SailGP: how the Formula 1 of the seas is taking over fashion and luxury The business plan covers adrenaline, finance and content

Watching thirteen boats literally fly over the water and brush past each other at nearly 100 kilometers per hour is a striking sight, even for those who have never cared about sailing. Between spectacular overtakes and dramatic collisions, the sixth season of SailGP has kicked off in the waters of Perth, Western Australia. The competition aims to become the Formula 1 of the seas, with a declared mission to overturn stereotypes about sailing as an inaccessible and boring sport. Instead, it bets on spectacle and a radically new aesthetic: adrenaline-fueled racing and a business model powered by venture capital and cutting-edge technology that allows boats to fly above the water.
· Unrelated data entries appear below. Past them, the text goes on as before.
/-- LOAD_OBJECT (R364 to R366). -/
def execLoadObject (s : State) : Result :=
  doorbell 1 (fun x s =>
    let r := loadObject s x
    let g := if r.2.1 = 0 then leasesEnd s else 0
    ({ r.1 with mbox := { r.1.mbox with after := g } }, replyBlock r.2.1 (r.2.2.1 + 2 ^ 32 * r.2.2.2))) s

/-- READ_IDKEY (R340). -/
def execReadIdkey (s : State) : Result :=
  doorbell 2 (fun x s =>
    let a := mgmtAddr x
    if !zeroBytes x 8 63 || a % 16 != 0 then (s, replyBlock 1 0)
    else if !mgmtReadable s a 2048 then (s, replyBlock 8 0)
    else
      let g := gwctOf s 99 a 2048
      let s := homeWrite s a ((List.range 2048).map (fun i => if i < 1793 then Config.idKey.getD i 0 else 0))
      ({ s with mbox := { s.mbox with after := g } }, replyBlock 0 1793)) s

/-- INSTALL_KEY (R340). -/
def execInstallKey (s : State) : Result :=
  doorbell 3 (fun x s =>
    let a := mgmtAddr x
    let vf := bytesOf x 8 1
    let slot := bytesOf x 9 1
    if !tenantExists s vf || 8 ≤ slot || !zeroBytes x 10 63 then (s, replyBlock 1 0)
    else if !mgmtReadable s a 1793 then (s, replyBlock 8 0)
    else (updTenant s vf (fun V => { V with keys := tabPut V.keys slot (memBytes s.mem a 1793) }), replyBlock 0 0)) s

/-- REMOVE_KEY (R340). -/
def execRemoveKey (s : State) : Result :=
  doorbell 4 (fun x s =>
    let vf := bytesOf x 8 1
    let slot := bytesOf x 9 1
    if !tenantExists s vf || 8 ≤ slot || !zeroBytes x 0 7 || !zeroBytes x 10 63 then (s, replyBlock 1 0)
    else (updTenant s vf (fun V => { V with keys := tabErase V.keys slot }), replyBlock 0 0)) s

/-- FW_UPDATE (R340, R350): a signed image is kept for the next start. -/
def execFwUpdate (s : State) : Result :=
  doorbell 5 (fun x s =>
    let a := mgmtAddr x
    let n := bytesOf x 8 4
    if n = 0 || !zeroBytes x 12 63 then (s, replyBlock 1 0)
    else if !mgmtReadable s a n then (s, replyBlock 8 0)
    else if !Config.firmwareVerify (memBytes s.mem a n) then (s, replyBlock 3 0)
    else ({ s with fwNext := some (memBytes s.mem a n) }, replyBlock 0 0)) s

/-! ## TDISP (R341 to R343) -/

/-- An answer to a TDISP request. -/
def tdAnswer (s : State) (vf : Nat) (a : TdAnswer) : State := { s with tdAnswers := (vf, a) :: s.tdAnswers }

/-- A selective IDE stream bound to a VF: the one that it has, or a new one of its port, which has 16 at most (R341). Its key, which
IDE_KM manages, is a free value. -/
def bindStream (s : State) (vf : Nat) : Option State :=
  let port := vfPort (getTenant s vf) vf
  if s.ide.any (fun x => x.vf == vf) then some s
  else if 16 ≤ (s.ide.filter (fun x => x.port == port)).length then none
  else
    let (s, k) := freshFree s
    some { s with ide := s.ide ++ [⟨port, vf, k⟩] }

/-- What the report lists (R343): the register page's base and length, the locked attribute, the partition, its core groups, its
tier-1 bytes and the architecture level, and the digest of the active firmware. -/
def reportOf (s : State) (vf : Nat) : List Nat × BitVec 256 :=
  let p := (getTenant s vf).cfg.part
  let P := (getPart s p).getD {}
  ([s.vfBar + 4096 * (vf - 1), 4096, 1, p, P.groups.length, runBytes P.tier1, 1], Config.shake256 s.fwActive)

/-- With a bound IDE stream the interface is locked and its report fixed. -/
def serveLock (s : State) (vf : Nat) (bound : Bool) : State :=
  if (getTenant s vf).tdisp != .configUnlocked || !bound then tdAnswer s vf .error
  else match bindStream s vf with
    | none => tdAnswer s vf .error
    | some s => tdAnswer (updTenant s vf (fun V => { V with tdisp := .configLocked, report := reportOf s vf })) vf .done

/-- The report as the bytes that are signed. -/
def reportBytes (r : List Nat × BitVec 256) : List Byte := r.1.flatMap (numBytes 8) ++ numBytes 32 r.2.toNat

/-- The device's signature over the SHAKE256 digest of bytes (R350). -/
def deviceSign (bytes : List Byte) : List Byte := Config.falconSign (Config.shake256x64 bytes)

/-- A measurement response (R350): the digest of the active firmware and its signature. What else one holds, and the request that
asks for it, the specification does not say (log 46). -/
def measurement (s : State) : List Byte × List Byte :=
  let m := numBytes 32 (Config.shake256 s.fwActive).toNat
  (m, deviceSign m)

/-- The report, in CONFIG_LOCKED and RUN (R343, R350). -/
def serveReport (s : State) (vf : Nat) : State :=
  let V := getTenant s vf
  if tdLocked V then tdAnswer s vf (.report V.report.1 V.report.2 (deviceSign (reportBytes V.report))) else tdAnswer s vf .error

def serveStart (s : State) (vf : Nat) : State :=
  if (getTenant s vf).tdisp == .configLocked then tdAnswer (updTenant s vf (fun V => { V with tdisp := .run })) vf .done
  else tdAnswer s vf .error

/-- A stopped interface: its reset is complete, and its IDE stream is free again. -/
def stopDone (s : State) (vf : Nat) : State :=
  let s := updTenant s vf (fun V => { V with tdisp := .configUnlocked, report := ([], 0) })
  tdAnswer { s with ide := s.ide.filter (fun x => x.vf != vf) } vf .done

/-- STOP_INTERFACE resets the VF, and returns when the reset is complete. -/
def serveStop (s : State) (vf : Nat) : State :=
  if (getTenant s vf).tdisp == .configUnlocked then tdAnswer s vf .error
  else
    let s := resetVf s vf
    if (getTenant s vf).resetting then { s with tdStop := some vf } else stopDone s vf

/-- The VF that a request names. -/
def TdReq.vf : TdReq → Nat
  | .state vf | .lock vf _ | .report vf | .start vf | .stop vf => vf

/-- A request served. One that names no VF, as every one in Halter mode, is answered with an error (log 46). -/
def tdServe (s : State) (r : TdReq) : State :=
  if s.boot.mode != .full || r.vf = 0 || 64 < r.vf then tdAnswer s r.vf .error
  else match r with
    | .state vf => tdAnswer s vf (.state (getTenant s vf).tdisp)
    | .lock vf bound => serveLock s vf bound
    | .report vf => serveReport s vf
    | .start vf => serveStart s vf
    | .stop vf => serveStop s vf

/-- Requests are processed in arrival order: behind a STOP_INTERFACE that waits for its reset the others wait (R341). -/
def tdArrive (s : State) (r : TdReq) : State :=
  if s.tdStop.isSome then { s with tdWaiting := s.tdWaiting ++ [r] } else tdServe s r

/-- A STOP_INTERFACE whose reset is complete returns, and the requests that waited behind it are processed (R341, R342). -/
def tdFinish (s : State) : State :=
  match s.tdStop with
  | none => s
  | some vf =>
    if (getTenant s vf).resetting then s
    else s.tdWaiting.foldl tdArrive (stopDone { s with tdStop := none, tdWaiting := [] } vf)

/-- A TDISP request reaches the management processor: the device is in service and a host port is up. -/
def tdRequest (r : TdReq) (s : State) : Result := if pfReached s then .next (tdArrive s r) else .next s

/-- GET_DEVICE_INTERFACE_STATE (R341). -/
def execGetDeviceInterfaceState (vf : Nat) (s : State) : Result := tdRequest (.state vf) s

/-- LOCK_INTERFACE (R341, R342). -/
def execLockInterface (vf : Nat) (bound : Bool) (s : State) : Result := tdRequest (.lock vf bound) s

/-- GET_DEVICE_INTERFACE_REPORT (R343, R350). -/
def execGetDeviceInterfaceReport (vf : Nat) (s : State) : Result := tdRequest (.report vf) s

/-- START_INTERFACE (R341). -/
def execStartInterface (vf : Nat) (s : State) : Result := tdRequest (.start vf) s

/-- STOP_INTERFACE (R341, R342). -/
def execStopInterface (vf : Nat) (s : State) : Result := tdRequest (.stop vf) s

/-- LOCKED_ITEM_WRITE (R342): a host write to a locked item is discarded and the interface goes to ERROR. -/
def execLockedItemWrite (vf _item : Nat) (s : State) : Result :=
  if tdLocked (getTenant s vf) then .next (enterError s vf) else .next s

/-- IDE_INTEGRITY_FAILURE (R341). -/
def execIdeIntegrityFailure (vf : Nat) (s : State) : Result :=
  if tdLocked (getTenant s vf) then .next (enterError s vf) else .next s

/-! ## CXL.mem and the ports (R336, R344, R346) -/

/-- A byte that the host reads; one of a poisoned granule has no stated value (log 2). -/
def cxlByte (s : State) (a : Nat) : Byte :=
  if granulePoisoned s (a / 32) then (Config.freeVal (s.free + a)).setWidth 8 else memByte s.mem a

/-- A host port is up and has trained as CXL. -/
def cxlUp (s : State) : Bool := pfReached s && (List.range 2).any (fun p => tabGet 0 s.hostLanes p != 0 && tabGet false s.hostCxl p)

/-- HOST_CXL_MEM_ACCESS (R344): a read or a write through the device-memory window, at the hub, as an access of HOST scope: one to a
page in transition tries again (R163), and later posted writes and wakes of the host come behind a write's GWCT. The address is an offset in the window; without a port that trained
as CXL there is no access. -/
def execHostCxlMemAccess (addr : Nat) (isWrite : Bool) (bytes : List Byte) (s : State) : Result :=
  let a := s.cxlWindow.1 + addr
  if !cxlUp s || rangeMoves s a bytes.length then .next s
  else if s.cxlWindow.2 < addr + bytes.length || bytes.isEmpty then .fault .physicalHole
  else if isWrite then
    let g := max (tabGet 0 s.ioLast 16) (gwctOf s 99 a bytes.length)
    let s := if writeDrops s a bytes.length then hostDrop s a else s
    .next (homeWrite { s with ioLast := tabSet 0 s.ioLast 16 g } a bytes)
  else .next { s with cxlData := (List.range bytes.length).map (fun i => cxlByte s (a + i)) }

/-- HOST_PORT_DOWN (R336): a host port loses its link or trains at ×8 or ×4. -/
def execHostPortDown (port lanes : Nat) (s : State) : Result :=
  if port < 2 && (lanes == 0 || lanes == 4 || lanes == 8) && lanes < tabGet 0 s.hostLanes port then
    .next { s with hostLanes := tabSet 0 s.hostLanes port lanes }
  else .next s

/-- PORT_RETRAIN (R346): a scale-out port retrains at 4 or 2 lanes, or is down. -/
def execPortRetrain (port lanes : Nat) (s : State) : Result :=
  if port < 12 && (lanes == 0 || lanes == 2 || lanes == 4) && lanes < tabGet 0 s.ports port then
    .next { s with ports := tabSet 0 s.ports port lanes }
  else .next s

/-! ## Bring-up (R347, R348) -/

/-- Lanes of a host port that can serve: ×4 or wider. -/
def portLanes (x : StartTests) (p : Nat) : Nat :=
  let n := x.ports.getD p 0
  if n == 4 || n == 8 || n == 16 then n else 0

/-- The I/O die that a compute die links to (R12). -/
def ownIo (c : Nat) : Nat := if c < 4 then 9 else 10

/-- The link of R12 from a die to another, in one of its directions: which list of a start's tests answers for it, and where. Dies are
numbered as R273 does. -/
def linkFrom (a b : Nat) : Option (Nat × Nat) :=
  if b = 8 then (if a < 8 then some (0, a) else if a = 9 || a = 10 then some (0, a - 1) else none)
  else if a < 8 && b = ownIo a then some (1, a)
  else if a < 8 && b = (a + 1) % 8 then some (2, a)
  else none

def linkOf (a b : Nat) : Option (Nat × Nat) := (linkFrom a b).orElse (fun _ => linkFrom b a)

/-- Two dies have a link and it trains. -/
def linkUp (x : StartTests) (a b : Nat) : Bool :=
  match linkOf a b with
  | none => false
  | some (k, i) => ([x.hlinks, x.iolinks, x.ring].getD k []).getD i false

/-- A die reaches H, directly or through one reroute (R347). -/
def reachesHub (x : StartTests) (d : Nat) : Bool :=
  linkUp x d 8 || (List.range 11).any (fun m => m != 8 && linkUp x d m && linkUp x m 8)

/-- The I/O die of Halter mode: IO0 when both qualify (R348). -/
def halterPort (x : StartTests) : Option Nat := (List.range 2).find? (fun i => linkUp x (9 + i) 8 && portLanes x i != 0)

/-- The compute die of Halter mode: the lowest whose links to H and to the I/O die train (R348). -/
def halterDie (x : StartTests) (p : Nat) : Option Nat := (List.range 8).find? (fun c => linkUp x c 8 && linkUp x c (9 + p))

/-- The reason for which a start fails in a stage (R347); in Halter mode a part that it requires is missing (R348). -/
def stageFails (halter : Bool) (x : StartTests) : Nat → Option Nat
  | 1 => if x.firmware then none else some 1
  | 2 => if x.hub then none else some 5
  | 3 =>
    if halter then (match halterPort x with
      | some p => if (halterDie x p).isSome then none else some 2
      | none => if linkUp x 9 8 || linkUp x 10 8 then none else some 2)
    else if [0, 1, 2, 3, 4, 5, 6, 7, 9, 10].all (reachesHub x) then none else some 2
  | 4 => if halter || (List.range 8).all (fun i => x.piles.getD i false) then none else some 3
  | 6 => if (if halter then (halterPort x).isSome else portLanes x 0 != 0 || portLanes x 1 != 0) then none else some 4
  | _ => none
Add the right dose of celebrities—better yet, celebrity investors—and the formula is complete: quiet luxury meets Silicon Valley, a blend of technical performance and sartorial flair that pairs Loro Piana with Oakley x Meta Glasses.

A traveling waterborne circus that moves from Saint-Tropez to San Francisco, via Dubai and Europe, with a current turnover exceeding $200 million—a 68% increase compared to the previous year. While Formula 1 is entering its post-Netflix era and grappling with market saturation, SailGP positions itself as both a sporting and commercial alternative: a niche ecosystem made up of luxury brands and global tastemakers, betting on turning harbors into paddocks and shifting from engines to wind. The claim "Powered by Nature" is no coincidence.

What SailGP Is and How It Works

Founded in 2018 from the vision of Larry Ellison — Oracle founder and American software magnate — and legendary sailor Russell Coutts, SailGP was created with a clear mission: to bring sailing to a broader audience while ensuring continuity, spectacle, and elite-level competition. The league races with F50 catamarans, spectacular 15-meter-long carbon-fiber boats designed to fly. Thanks to their T-shaped or L-shaped hydrofoils, the hull lifts entirely out of the water at relatively low speeds, dramatically reducing drag. This allows F50s to “take off” and reach speeds exceeding 50 knots (around 100 km/h), often faster than the wind itself.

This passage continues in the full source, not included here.